Quentin is now the Conrad from step one. So, again, all about that kind of motion of continuing that throughout. I'm no longer in my slides. Let me click over. And then I'm gonna sum up at this point.
Right? Because we have five minutes left probably, and I do wanna make sure there's a few minutes for questions. But we need to convince our org to care about the things that we care about and keep things running smoothly. We need resources. We need money.
We need whatever we need. So we have to convince them that community matters. We can do that by first getting everyone on the same page linguistically. If you missed the first half, I'm sorry, but you missed out on some great Wittgenstein quotes and some great philosophy, but we want to define our terms. We also then want to use the alignment that comes from that linguistic framework to choose and communicate our metrics.

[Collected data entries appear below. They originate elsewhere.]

/-- Step 5 of a save: the units are emptied, and the partition becomes free (R368, R397). -/
def State.emptyUnits (s : State) (p : Nat) (l : Launch) : State :=
  let gone (x : Source) : Bool := l.lcs.any (Source.ofCore · x) || l.dts.any (Source.ofTile · x)
  let s1 := l.lcs.foldl (fun st u => st.setCore u (st.coreAt u).cleared) (s.forgetWalks gone)
  let s2 := l.dts.foldl (fun st n => st.setTile n (st.tileAt n).cleared) s1
  ({ s2 with coach := s2.coach.filter fun x => !l.hasDt x.tile, readies := s2.readies.filter fun r => !l.hasDt r.1,
             tileTlbs := s2.tileTlbs.filter fun t => !l.hasDt t.1, launches := s2.launches.filter fun x => x.1 != p,
             homes := if l.home = s.dev then s2.homes.filter fun h => h.queue != l.queue else s2.homes }.freePart p)

/-- The image of this device is written (R400). -/
def State.writeImage (s : State) (p : Nat) (l : Launch) (left : Nat) : State :=
  let b := s.imageAddr p
  let s1 := s.saveHeader b p l left
  let s2 := ((List.range l.lcs.length).zip l.lcs).foldl (fun st x => st.saveLc x.2 (b + 0x5000 + lcSection * x.1)) s1
  ((List.range l.dts.length).zip l.dts).foldl
    (fun st x => st.saveDt l x.2 (b + 0x5000 + lcSection * l.lcs.length + dtSection * x.1)) s2

/-- The next move of a save: waits end, the units come to rest, Coach is settled, the pairs are held, and the image is
written. The watchdog of the home stops then, and its ticks left are imaged; another device images the ticks left at the write of PPRE
(R397, assumption 151). -/
def State.saveStep (s : State) (j : Preempt) : State :=
  let l := j.launch
  match j.phase with
  | 0 =>
    let ctxs := l.lcs.flatMap fun u => (List.range 16).map fun k => (u, k)
    match ctxs.find? fun x => s.savesWait x.1 x.2, ctxs.find? fun x => (s.coreAt x.1).lines.any (·.ctx == x.2),
        l.lcs.find? fun u => (s.coreAt u).relaxed.any fun r => s.lost.contains r.id with
    | some (u, k), _, _ => s.withdraw u k
    | none, some (u, k), _ => s.sendLines u k
    | none, none, some u => s.dropLost u
    | none, none, none =>
      if l.lcs.all s.lcAtRest && l.dts.all s.dtAtRest then
        (s.otherDevs l).foldl (fun st d => st.sendPacket d none (.quiesce s.dev j.part)) (s.setPreempt { j with phase := 1 })
      else s
  | 1 =>
    if (s.otherDevs l).all (fun d => j.heard.contains d) && !(s.launchSteps l).any (·.committed) && l.dts.all s.dtAtRest then
      let s1 := { s with coach := s.coach.map fun (x : CoachStep) => if l.hasDt x.tile then x.fresh else x,
                         readies := s.readies.filter fun r => !l.hasDt r.1 }
      (s1.boundEps l.dts).foldl (fun st (x : Nat × Nat) => st.holdEp x.1 (epIdx x.2) .hold) (s1.setPreempt { j with phase := 2 })
    else s
  | _ =>
    if (s.boundEps l.dts).all fun x => (s.ep x.1 (epIdx x.2)).heldBack then
      let left := if l.home = s.dev then s.ticksLeft l.queue else j.left
      let s1 := (s.writeImage j.part l left).emptyUnits j.part l
      let s2 := { s1.putStatus l 8 with preempts := s1.preempts.filter fun x => x.part != j.part }
      s2.tell l.home (.preempted s.dev l.queue .save 0)
    else s

/-- Coach's quiesce marker of another device arrives (R398): the ready flits that the device sent before it have landed. -/
def execQuiesceMarker (n : Nat) (s : State) : Out :=
  match s.inbox[n]? with
  | some (.quiesce dev part) =>
    let ready : Payload → Bool
      | .coachReady _ _ _ _ d .. => d == dev
      | _ => false
    if (s.inbox.take n).any ready then .next s
    else match s.preempts.find? fun j => j.part == part && !j.restore with
      | some j => .next ((s.dropInbox n).setPreempt { j with heard := j.heard ++ [dev] })
      | none => .next s
  | _ => .next s

/-! ## The restore on one device (R405, R406) -/

/-- The box of a restored launch: DEVBASE, unless it is 0xFFFF, replaces the saved base (R396). -/
def State.newBox (s : State) (p box : Nat) : Nat :=
  let base := s.field (pReg p 6) 48 16
  if base = 0xFFFF then box else box / 2 ^ 16 * 2 ^ 16 + base

/-- The launch of an image, in a box. -/
def State.imageLaunch (s : State) (p home box : Nat) : Launch :=
  let b := s.imageAddr p
  let record := s.imageRecord b
  let old := (record.getD 5 0).toNat
  let l : Launch := ⟨record.set 5 (BitVec.ofNat 64 (old / 2 ^ 32 * 2 ^ 32 + box)), home, s.readNat (b + 0x20) 1 % 64, 0⟩
  { l with rank := (boxRank (if boxAlone box then home else s.dev) box s.dev).getD 0 }

/-- The tiles of an image and where they go: the lowest free tile of the partition in the same place of its group, in
ascending order (R405). -/
def mapTiles (free : List Nat) : List Nat → Option (List (Nat × Nat))
  | [] => some []
  | n :: rest =>
    match free.find? fun m => m % 4 == n % 4 with
    | some m => (mapTiles (free.filter (· != m)) rest).map ((n, m) :: ·)
    | none => none

/-- The ranges of a core's section that a restore reads into registers, queues and contexts (R401, R417): the state area and the
workspaces of its contexts. -/
def State.lcReads (s : State) (b : Nat) : List (Nat × Nat) :=
  let m8 := bitOf (s.readNat (b + 0x41000) 8) 0
  (b + 0x40000, 0x8000) :: (List.range (if m8 then 8 else 16)).map fun k =>
    (b + bitsOf (s.recordAt (b + 0x41100) 32 k) 64 18, if m8 then 2048 else 1024)

/-- Those of a tile's section (R402 to R404): the state block and the endpoint records. -/
def dtReads (b : Nat) : List (Nat × Nat) :=
  (b + 0x1490000, 0x10000) :: (List.range 8).map fun i => (b + 0x1450000 + 0x8000 * i, 0x30)

/-- The first failing beat of an image among those that a restore consumes (R417): in its header, or, where the header is good, in
its sections. The rest of an image moves with its check values (R416). -/
def State.imageFails (s : State) (p home box : Nat) : Option Nat :=
  let b := s.imageAddr p
  let l := s.imageLaunch p home box
  let sections := ((List.range l.lcs.length).flatMap fun i => s.lcReads (b + 0x5000 + lcSection * i)) ++
    (List.range l.dts.length).flatMap fun i => dtReads (b + 0x5000 + lcSection * l.lcs.length + dtSection * i)
  (s.failedBeat b 0x5000).orElse fun _ => sections.findSome? fun r => s.failedBeat r.1 r.2

/-- A failing beat that a check of an image meets is logged: by a controller's read, and by the launch unit's (R415, R418). -/
def State.logImage (s : State) (p home box : Nat) : State :=
  match s.imageFails p home box with
  | some b => (s.controllerRead b).logBeat b 1 none
  | none => s

/-- The checks of this device's image and partition: the result, 0, 2, 3 or 4 (R396, R406). -/
def State.imageCheck (s : State) (p home box : Nat) : Nat :=
  let b := s.imageAddr p
  let l := s.imageLaunch p home box
  let n := s.readNat (b + 0x10) 8
  if !s.imageInOne p 0x5000 then 2
  else if (s.failedBeat b 0x5000).isSome || s.readNat b 8 != 2 ^ 16 + s.stepping || !boxFits box ||
      bitsOf n 16 16 != boxCount box || boxRank (if boxAlone box then home else s.dev) box s.dev != some (n % 2 ^ 16) then 3
  else if !s.imageInOne p l.imageSize then 2
  else if (s.imageFails p home box).isSome then 3
  else if !s.partFree p || !(l.lcs.all fun u => (s.reg (pReg p 0)).getLsbD (s.cluster u)) ||
      (mapTiles ((List.range 32).filter fun m => (s.reg (pReg p 1)).getLsbD m) l.dts).isNone then 4
  else 0

/-- The state of a launch is written back (R406). -/
def State.loadImage (s : State) (j : Preempt) (saved : Nat) : State :=
  let l := j.launch
  let b := s.imageAddr j.part
  let box := bitsOf (l.word 0x28) 0 32
  let tables := (List.range 64).filter fun n => bitsOf (l.word 0x70 + l.word 0x78 * 2 ^ 64) (2 * n) 2 != 0
  let s1 := tables.foldl (fun st n =>
    let st1 := st.copyImage (b + 0x1000 + 256 * n) 256 (scopeAddr n)
    if st1.readNat (scopeAddr n + 0x88) 8 = 2 ^ 63 + saved then st1.putNat (scopeAddr n + 0x88) 8 (2 ^ 63 + box) else st1) s
  let s2 := ((List.range l.lcs.length).zip l.lcs).foldl (fun st x => st.loadLc j.part l x.2 (b + 0x5000 + lcSection * x.1)) s1
  let s3 := ((List.range j.map.length).zip j.map).foldl (fun st x =>
    st.loadDt j.part box x.2.2 (b + 0x5000 + lcSection * l.lcs.length + dtSection * x.1)) s2
  { s3 with launches := s3.launches ++ [(j.part, { l with record := l.record.set 3 (BitVec.ofNat 64
      (l.word 0x18 / 2 ^ 32 * 2 ^ 32 + (j.map.map fun x => 2 ^ x.2).sum)) })],
            tileTlbs := s3.tileTlbs.filter fun t => !(j.map.any (·.2 == t.1)) }

/-- The moved flits of the restored endpoints: a peer in the set is addressed by the tile that the image names. -/
def State.sendMoved (s : State) (j : Preempt) : State :=
  (s.boundEps (j.map.map (·.2))).foldl (fun st x =>
    let e := st.ep x.1 (epIdx x.2)
    st.sendPeer x.1 (epIdx x.2) (.moved s.dev x.1 x.2 (if e.heldBack then none else some j.part))) s

/-- The next move of a restore that has written its state: once every peer in the set has been heard, the pairs are
released and the launch goes on. -/
def State.restoreStep (s : State) (j : Preempt) : State :=
  let eps := s.boundEps (j.map.map (·.2))
  if j.phase = 1 && eps.all fun x => (s.ep x.1 (epIdx x.2)).heldBack then
    let l := j.launch
    let stopped := l.lcs.any (fun u => (s.coreAt u).ctxs.toList.any fun c => c.state == .stopped) ||
      j.map.any fun x => (s.tileAt x.2).stopped
    let s1 := eps.foldl (fun st x => st.releaseEp x.1 (epIdx x.2)) s
    let s2 := { s1.putStatus l (if stopped then 4 else 1) with
      preempts := s1.preempts.filter fun x => x.part != j.part,
      homes := s1.homes.map fun (h : HomeLaunch) => if l.home = s.dev ∧ h.queue = l.queue then { h with tick := s.rtick } else h }
    (s2.holdPart j.part l.queue false).tell l.home (.preempted s.dev l.queue .restore 0)
  else s

/-! ## What the home asks, and the answers -/

/-- What the home of a launch asks of this device. -/
def State.heedAsk (s : State) (home queue part : Nat) (ask : PreemptAsk) (box left : Nat) : Option State :=
  match ask with
  | .save =>
    match s.launchOf part with
    | some l =>
      if l.home ≠ home ∨ l.queue ≠ queue then some (s.tell home (.preempted s.dev queue .save 0))
      else if !s.imageInOne part l.imageSize then some (s.tell home (.preempted s.dev queue .save 2))
      else
        let s1 := l.dts.foldl State.pauseTile s
        some { s1 with preempts := s1.preempts ++ [Preempt.mk part l false 0 left [] []] }
    | none => if s.held.any (fun h => h.part == part && h.launch.queue == queue && h.launch.home == home) then none
        else some (s.tell home (.preempted s.dev queue .save 0))
  | .reserve =>
    let r := s.imageCheck part home box
    if r ≠ 0 then some ((s.logImage part home box).tell home (.preempted s.dev queue .reserve r))
    else
      let l := s.imageLaunch part home box
      let map := (mapTiles ((List.range 32).filter fun m => (s.reg (pReg part 1)).getLsbD m) l.dts).getD []
      some (({ s.holdPart part queue true with preempts := s.preempts ++ [Preempt.mk part l true 0 left [] map] }).tell home
        (.preempted s.dev queue .reserve 0))
  | .restore =>
    match s.preempts.find? fun j => j.part == part && j.restore with
    | some j =>
      let saved := ((s.imageRecord (s.imageAddr part)).getD 5 0).toNat % 2 ^ 32
      let s1 := (s.loadImage j saved).setPreempt { j with phase := 1 }
      some (s1.sendMoved j)
    | none => some s
  | .release => some ({ s with preempts := s.preempts.filter fun j => j.part != part }.freePart part)

/-- A restore has been granted on every device: the launch is known again, and every device restores it. -/
def State.restoreAll (s : State) (h : HomePreempt) : State :=
  let q := h.launch.queue
  let s1 := s.setHomePre { h with toAsk := [] }
  let s2 := { s1 with homes := s1.homes ++ [HomeLaunch.mk q h.part h.launch.record h.devs [] h.devs true [] s.rtick h.left false] }
  h.devs.foldl (fun st d => st.tell d (.preempt s.dev q h.part .restore h.box h.left)) s2

/-- An answer reaches the home. -/
def State.heedAnswer (s : State) (h : HomePreempt) (dev : Nat) (ask : PreemptAsk) (result : Nat) : State :=
  let q := h.launch.queue
  match ask with
  | .reserve =>
    if result ≠ 0 then
      (h.granted.foldl (fun st d => st.tell d (.preempt s.dev q h.part .release 0 0)) (s.dropHomePre q)).preEnd h.part result
    else
      let h1 := { h with granted := h.granted ++ [dev] }
      match h1.toAsk with
      | d :: rest => (s.setHomePre { h1 with toAsk := rest }).tell d (.preempt s.dev q h.part .reserve h.box h.left)
      | [] => s.restoreAll h1
  | _ =>
    let h1 := { h with finished := h.finished ++ [dev], result := max h.result result }
    if h1.devs.all fun d => h1.finished.contains d then
      let s1 := (s.dropHomePre q).preEnd h.part h1.result
      if h1.result = 0 then s1.launchEvent (if h.restore then 9 else 8) h.part h.launch else s1
    else s.setHomePre h1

Choose the metrics that line up with what the other teams needed because DevRel and community is a cross functional bridge role. And then after we choose our metrics, we wanna create sustainable activities. I mentioned, like, I love building sustainable communities via nonsustainable activities. We also wanna make sure that the activities become sustainable via flywheels. And we want to be able to tell the stories that showcase that success.
And we can tell them via the flywheels, via the metrics, and then roll those up into the greater OKRs or KPIs or however your company does these things. DevRelcon deep dives. Yar.